> EXERCISE OBJECTIVE
For the entries below, state how many lines include the string "markC", and write nothing besides that number.

> DATA FOR PROCESSING
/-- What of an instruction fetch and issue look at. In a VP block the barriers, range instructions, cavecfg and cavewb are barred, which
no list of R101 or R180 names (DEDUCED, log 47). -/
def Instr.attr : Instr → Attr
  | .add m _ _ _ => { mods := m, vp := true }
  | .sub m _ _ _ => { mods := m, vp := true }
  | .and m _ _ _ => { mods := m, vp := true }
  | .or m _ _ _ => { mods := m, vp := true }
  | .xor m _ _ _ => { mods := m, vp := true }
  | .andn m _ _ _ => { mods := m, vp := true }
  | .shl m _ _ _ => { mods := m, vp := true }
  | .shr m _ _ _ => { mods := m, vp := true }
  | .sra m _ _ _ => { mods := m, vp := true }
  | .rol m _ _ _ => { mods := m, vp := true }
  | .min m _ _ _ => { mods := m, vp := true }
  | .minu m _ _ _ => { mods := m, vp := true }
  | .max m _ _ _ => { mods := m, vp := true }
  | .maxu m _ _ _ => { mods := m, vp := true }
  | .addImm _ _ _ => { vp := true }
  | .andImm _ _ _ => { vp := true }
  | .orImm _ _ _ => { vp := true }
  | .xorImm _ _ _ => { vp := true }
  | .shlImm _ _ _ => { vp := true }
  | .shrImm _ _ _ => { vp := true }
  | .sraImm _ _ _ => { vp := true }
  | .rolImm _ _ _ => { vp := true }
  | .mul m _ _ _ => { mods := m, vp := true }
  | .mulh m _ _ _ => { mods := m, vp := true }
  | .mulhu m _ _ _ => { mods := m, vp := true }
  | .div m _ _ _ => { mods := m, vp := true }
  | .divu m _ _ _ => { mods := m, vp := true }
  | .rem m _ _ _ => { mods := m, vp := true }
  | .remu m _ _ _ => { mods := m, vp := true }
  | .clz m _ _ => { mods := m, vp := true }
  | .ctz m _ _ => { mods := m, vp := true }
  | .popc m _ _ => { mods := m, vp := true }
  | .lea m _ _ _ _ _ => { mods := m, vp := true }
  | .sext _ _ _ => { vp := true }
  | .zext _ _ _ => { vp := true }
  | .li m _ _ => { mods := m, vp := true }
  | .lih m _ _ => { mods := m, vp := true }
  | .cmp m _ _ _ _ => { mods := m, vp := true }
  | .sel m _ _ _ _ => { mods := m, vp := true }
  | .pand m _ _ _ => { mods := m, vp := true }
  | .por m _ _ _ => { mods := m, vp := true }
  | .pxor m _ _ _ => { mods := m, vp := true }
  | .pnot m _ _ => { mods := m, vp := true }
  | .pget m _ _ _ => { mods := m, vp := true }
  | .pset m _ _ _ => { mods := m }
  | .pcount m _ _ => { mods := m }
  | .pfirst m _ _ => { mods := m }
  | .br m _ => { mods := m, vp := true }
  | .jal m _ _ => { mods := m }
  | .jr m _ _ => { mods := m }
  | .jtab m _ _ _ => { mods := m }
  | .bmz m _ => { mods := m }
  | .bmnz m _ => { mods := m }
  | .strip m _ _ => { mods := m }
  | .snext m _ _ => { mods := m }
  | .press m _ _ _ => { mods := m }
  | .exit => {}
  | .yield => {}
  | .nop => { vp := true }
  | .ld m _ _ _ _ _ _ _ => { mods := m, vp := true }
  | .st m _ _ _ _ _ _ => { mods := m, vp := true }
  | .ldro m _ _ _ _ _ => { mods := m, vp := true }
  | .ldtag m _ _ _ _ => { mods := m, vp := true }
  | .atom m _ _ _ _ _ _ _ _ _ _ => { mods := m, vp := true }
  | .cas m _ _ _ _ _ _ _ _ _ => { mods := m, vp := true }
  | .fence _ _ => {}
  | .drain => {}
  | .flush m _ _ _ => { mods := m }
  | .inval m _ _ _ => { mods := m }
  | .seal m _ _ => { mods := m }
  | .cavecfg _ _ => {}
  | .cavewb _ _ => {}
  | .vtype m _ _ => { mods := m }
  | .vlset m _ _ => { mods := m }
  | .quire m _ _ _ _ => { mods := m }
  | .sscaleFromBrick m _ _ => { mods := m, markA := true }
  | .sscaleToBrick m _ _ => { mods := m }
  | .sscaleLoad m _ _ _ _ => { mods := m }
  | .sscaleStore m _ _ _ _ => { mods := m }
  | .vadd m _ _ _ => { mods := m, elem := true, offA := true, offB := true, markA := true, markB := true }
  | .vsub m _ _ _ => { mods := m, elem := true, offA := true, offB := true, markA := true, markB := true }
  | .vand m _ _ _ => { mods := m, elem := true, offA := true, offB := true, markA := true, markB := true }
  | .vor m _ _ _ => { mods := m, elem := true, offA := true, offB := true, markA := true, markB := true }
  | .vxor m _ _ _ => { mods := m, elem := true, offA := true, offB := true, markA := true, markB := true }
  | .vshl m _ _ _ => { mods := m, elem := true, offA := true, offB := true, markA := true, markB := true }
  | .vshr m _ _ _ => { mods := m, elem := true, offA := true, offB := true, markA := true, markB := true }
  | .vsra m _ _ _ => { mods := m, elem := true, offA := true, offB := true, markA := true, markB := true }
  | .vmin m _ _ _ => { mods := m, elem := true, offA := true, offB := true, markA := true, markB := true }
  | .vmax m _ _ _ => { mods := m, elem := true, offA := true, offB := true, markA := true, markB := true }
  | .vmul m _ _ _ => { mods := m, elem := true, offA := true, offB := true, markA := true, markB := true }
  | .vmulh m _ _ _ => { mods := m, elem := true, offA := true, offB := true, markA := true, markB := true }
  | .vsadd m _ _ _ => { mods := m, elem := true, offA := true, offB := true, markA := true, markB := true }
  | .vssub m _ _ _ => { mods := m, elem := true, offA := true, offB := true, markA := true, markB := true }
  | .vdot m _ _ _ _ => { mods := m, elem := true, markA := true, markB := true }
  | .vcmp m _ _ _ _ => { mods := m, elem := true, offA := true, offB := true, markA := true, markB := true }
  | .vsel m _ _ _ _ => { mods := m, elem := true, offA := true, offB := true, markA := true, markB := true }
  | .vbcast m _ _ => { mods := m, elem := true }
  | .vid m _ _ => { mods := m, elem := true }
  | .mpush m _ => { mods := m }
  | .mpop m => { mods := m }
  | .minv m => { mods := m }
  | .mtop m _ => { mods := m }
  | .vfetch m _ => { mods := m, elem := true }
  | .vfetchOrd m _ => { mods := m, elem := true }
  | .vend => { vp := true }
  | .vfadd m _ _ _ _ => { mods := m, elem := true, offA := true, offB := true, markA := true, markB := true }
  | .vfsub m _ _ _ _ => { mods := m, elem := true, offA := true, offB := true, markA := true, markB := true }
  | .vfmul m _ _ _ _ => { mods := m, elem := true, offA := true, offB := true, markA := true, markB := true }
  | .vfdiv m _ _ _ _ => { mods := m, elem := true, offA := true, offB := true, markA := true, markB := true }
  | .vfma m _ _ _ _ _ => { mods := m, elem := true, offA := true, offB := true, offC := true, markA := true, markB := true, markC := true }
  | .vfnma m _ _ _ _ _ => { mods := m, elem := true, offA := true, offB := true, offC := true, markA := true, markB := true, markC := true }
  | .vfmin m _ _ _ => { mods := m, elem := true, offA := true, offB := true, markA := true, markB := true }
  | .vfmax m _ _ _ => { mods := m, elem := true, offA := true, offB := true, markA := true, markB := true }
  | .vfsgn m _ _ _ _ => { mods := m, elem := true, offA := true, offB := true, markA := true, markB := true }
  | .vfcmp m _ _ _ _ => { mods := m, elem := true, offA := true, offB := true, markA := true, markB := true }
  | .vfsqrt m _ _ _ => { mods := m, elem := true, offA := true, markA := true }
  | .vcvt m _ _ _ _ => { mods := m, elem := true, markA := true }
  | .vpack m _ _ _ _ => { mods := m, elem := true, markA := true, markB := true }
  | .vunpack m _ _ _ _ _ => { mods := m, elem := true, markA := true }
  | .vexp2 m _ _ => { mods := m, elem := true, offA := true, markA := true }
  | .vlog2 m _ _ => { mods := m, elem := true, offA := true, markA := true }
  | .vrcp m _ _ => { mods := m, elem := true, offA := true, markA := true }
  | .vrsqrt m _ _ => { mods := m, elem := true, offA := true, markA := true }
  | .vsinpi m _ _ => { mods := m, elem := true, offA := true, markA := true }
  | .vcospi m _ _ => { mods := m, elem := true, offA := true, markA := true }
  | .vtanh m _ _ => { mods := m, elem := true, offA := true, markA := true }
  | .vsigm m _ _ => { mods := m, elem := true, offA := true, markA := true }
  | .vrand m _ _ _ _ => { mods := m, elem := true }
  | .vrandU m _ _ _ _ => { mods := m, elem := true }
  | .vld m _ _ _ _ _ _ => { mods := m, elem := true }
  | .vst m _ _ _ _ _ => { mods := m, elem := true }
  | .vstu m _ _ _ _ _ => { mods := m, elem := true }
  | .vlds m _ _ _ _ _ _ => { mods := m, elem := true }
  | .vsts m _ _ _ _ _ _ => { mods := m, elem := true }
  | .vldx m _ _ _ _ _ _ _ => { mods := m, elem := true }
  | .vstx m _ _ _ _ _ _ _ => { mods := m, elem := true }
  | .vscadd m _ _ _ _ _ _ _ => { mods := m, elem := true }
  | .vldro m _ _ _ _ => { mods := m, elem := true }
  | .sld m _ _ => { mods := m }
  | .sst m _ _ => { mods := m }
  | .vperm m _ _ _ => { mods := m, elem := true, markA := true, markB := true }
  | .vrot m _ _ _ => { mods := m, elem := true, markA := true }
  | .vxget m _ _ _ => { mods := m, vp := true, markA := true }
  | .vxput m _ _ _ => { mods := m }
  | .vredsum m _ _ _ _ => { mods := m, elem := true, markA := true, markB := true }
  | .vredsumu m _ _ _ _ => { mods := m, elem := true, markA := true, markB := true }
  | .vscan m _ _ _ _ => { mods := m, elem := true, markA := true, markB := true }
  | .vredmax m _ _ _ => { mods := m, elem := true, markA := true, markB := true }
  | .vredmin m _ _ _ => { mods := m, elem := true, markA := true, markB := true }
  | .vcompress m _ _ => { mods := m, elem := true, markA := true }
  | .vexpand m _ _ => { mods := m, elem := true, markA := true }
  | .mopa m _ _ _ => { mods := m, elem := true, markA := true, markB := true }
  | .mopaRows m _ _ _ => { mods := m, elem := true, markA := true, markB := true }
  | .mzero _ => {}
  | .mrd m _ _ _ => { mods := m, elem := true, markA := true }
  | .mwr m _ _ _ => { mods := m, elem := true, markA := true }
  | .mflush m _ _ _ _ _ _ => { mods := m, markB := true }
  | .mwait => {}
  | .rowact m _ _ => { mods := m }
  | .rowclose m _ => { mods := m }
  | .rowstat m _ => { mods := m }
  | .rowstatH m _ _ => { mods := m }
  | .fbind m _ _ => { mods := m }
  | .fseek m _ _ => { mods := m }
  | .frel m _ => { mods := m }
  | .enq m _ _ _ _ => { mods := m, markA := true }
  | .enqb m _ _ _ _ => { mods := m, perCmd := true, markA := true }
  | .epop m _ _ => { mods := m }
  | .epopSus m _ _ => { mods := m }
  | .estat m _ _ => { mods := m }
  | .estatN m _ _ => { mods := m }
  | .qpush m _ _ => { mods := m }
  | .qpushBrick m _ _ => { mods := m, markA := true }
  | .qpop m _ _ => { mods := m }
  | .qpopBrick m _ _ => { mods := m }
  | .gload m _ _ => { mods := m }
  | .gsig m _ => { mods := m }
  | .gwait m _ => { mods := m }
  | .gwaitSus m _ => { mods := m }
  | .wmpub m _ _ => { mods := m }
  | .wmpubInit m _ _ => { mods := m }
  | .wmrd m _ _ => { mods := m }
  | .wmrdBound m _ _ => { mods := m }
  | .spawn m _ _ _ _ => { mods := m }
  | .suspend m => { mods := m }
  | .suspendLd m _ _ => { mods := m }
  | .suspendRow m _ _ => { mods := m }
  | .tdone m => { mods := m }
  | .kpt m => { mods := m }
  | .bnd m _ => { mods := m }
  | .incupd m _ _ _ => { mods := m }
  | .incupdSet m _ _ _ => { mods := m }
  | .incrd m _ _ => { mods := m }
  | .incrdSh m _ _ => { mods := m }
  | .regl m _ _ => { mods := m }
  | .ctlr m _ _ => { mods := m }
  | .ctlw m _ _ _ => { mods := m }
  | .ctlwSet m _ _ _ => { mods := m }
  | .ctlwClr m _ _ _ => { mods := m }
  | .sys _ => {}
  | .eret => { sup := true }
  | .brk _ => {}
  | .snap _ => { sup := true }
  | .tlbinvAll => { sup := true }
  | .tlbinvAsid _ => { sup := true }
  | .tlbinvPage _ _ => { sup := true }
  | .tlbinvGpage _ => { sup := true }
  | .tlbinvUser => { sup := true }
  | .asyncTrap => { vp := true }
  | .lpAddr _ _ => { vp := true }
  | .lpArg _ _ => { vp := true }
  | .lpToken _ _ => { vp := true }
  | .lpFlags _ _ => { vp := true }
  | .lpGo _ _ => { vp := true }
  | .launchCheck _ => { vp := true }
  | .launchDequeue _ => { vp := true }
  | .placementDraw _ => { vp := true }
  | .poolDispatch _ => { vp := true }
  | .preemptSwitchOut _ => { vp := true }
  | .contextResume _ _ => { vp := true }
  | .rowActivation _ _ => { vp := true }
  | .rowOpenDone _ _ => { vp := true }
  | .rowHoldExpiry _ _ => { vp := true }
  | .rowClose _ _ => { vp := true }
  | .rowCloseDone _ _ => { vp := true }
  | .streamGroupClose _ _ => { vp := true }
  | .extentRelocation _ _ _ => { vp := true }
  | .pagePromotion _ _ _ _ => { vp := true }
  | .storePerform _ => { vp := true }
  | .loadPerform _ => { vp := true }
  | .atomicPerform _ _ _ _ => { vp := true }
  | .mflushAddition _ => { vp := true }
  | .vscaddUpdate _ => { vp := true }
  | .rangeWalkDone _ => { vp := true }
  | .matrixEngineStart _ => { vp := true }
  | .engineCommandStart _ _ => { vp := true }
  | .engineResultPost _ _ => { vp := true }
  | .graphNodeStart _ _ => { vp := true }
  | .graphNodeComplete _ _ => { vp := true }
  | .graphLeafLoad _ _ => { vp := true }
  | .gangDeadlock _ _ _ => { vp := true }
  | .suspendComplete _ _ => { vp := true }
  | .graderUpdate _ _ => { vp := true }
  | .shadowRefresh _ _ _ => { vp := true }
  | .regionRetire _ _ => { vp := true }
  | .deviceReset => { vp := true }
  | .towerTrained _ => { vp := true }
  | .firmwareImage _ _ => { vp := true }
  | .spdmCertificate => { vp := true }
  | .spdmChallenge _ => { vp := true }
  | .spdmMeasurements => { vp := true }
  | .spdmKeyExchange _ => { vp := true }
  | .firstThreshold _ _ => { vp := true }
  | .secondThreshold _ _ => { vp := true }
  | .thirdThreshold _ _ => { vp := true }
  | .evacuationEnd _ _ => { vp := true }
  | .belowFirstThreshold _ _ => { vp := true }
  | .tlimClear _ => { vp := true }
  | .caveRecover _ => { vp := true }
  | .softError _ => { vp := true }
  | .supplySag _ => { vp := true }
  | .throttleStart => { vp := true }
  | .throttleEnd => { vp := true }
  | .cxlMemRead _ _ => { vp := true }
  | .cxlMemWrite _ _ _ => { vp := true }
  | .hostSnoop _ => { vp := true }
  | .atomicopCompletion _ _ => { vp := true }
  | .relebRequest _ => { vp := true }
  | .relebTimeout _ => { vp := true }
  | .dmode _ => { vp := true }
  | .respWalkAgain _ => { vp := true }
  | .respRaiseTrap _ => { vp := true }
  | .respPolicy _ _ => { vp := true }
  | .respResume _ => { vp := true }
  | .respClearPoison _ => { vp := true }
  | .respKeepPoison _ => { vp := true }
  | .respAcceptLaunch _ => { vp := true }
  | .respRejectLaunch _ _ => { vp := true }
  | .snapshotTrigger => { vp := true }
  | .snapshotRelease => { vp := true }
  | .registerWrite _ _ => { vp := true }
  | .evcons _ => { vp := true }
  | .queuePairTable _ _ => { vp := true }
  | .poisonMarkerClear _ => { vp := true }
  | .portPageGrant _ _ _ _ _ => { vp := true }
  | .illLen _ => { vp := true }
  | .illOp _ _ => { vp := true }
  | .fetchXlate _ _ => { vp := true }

> ANSWER TO THIS PROBLEM
2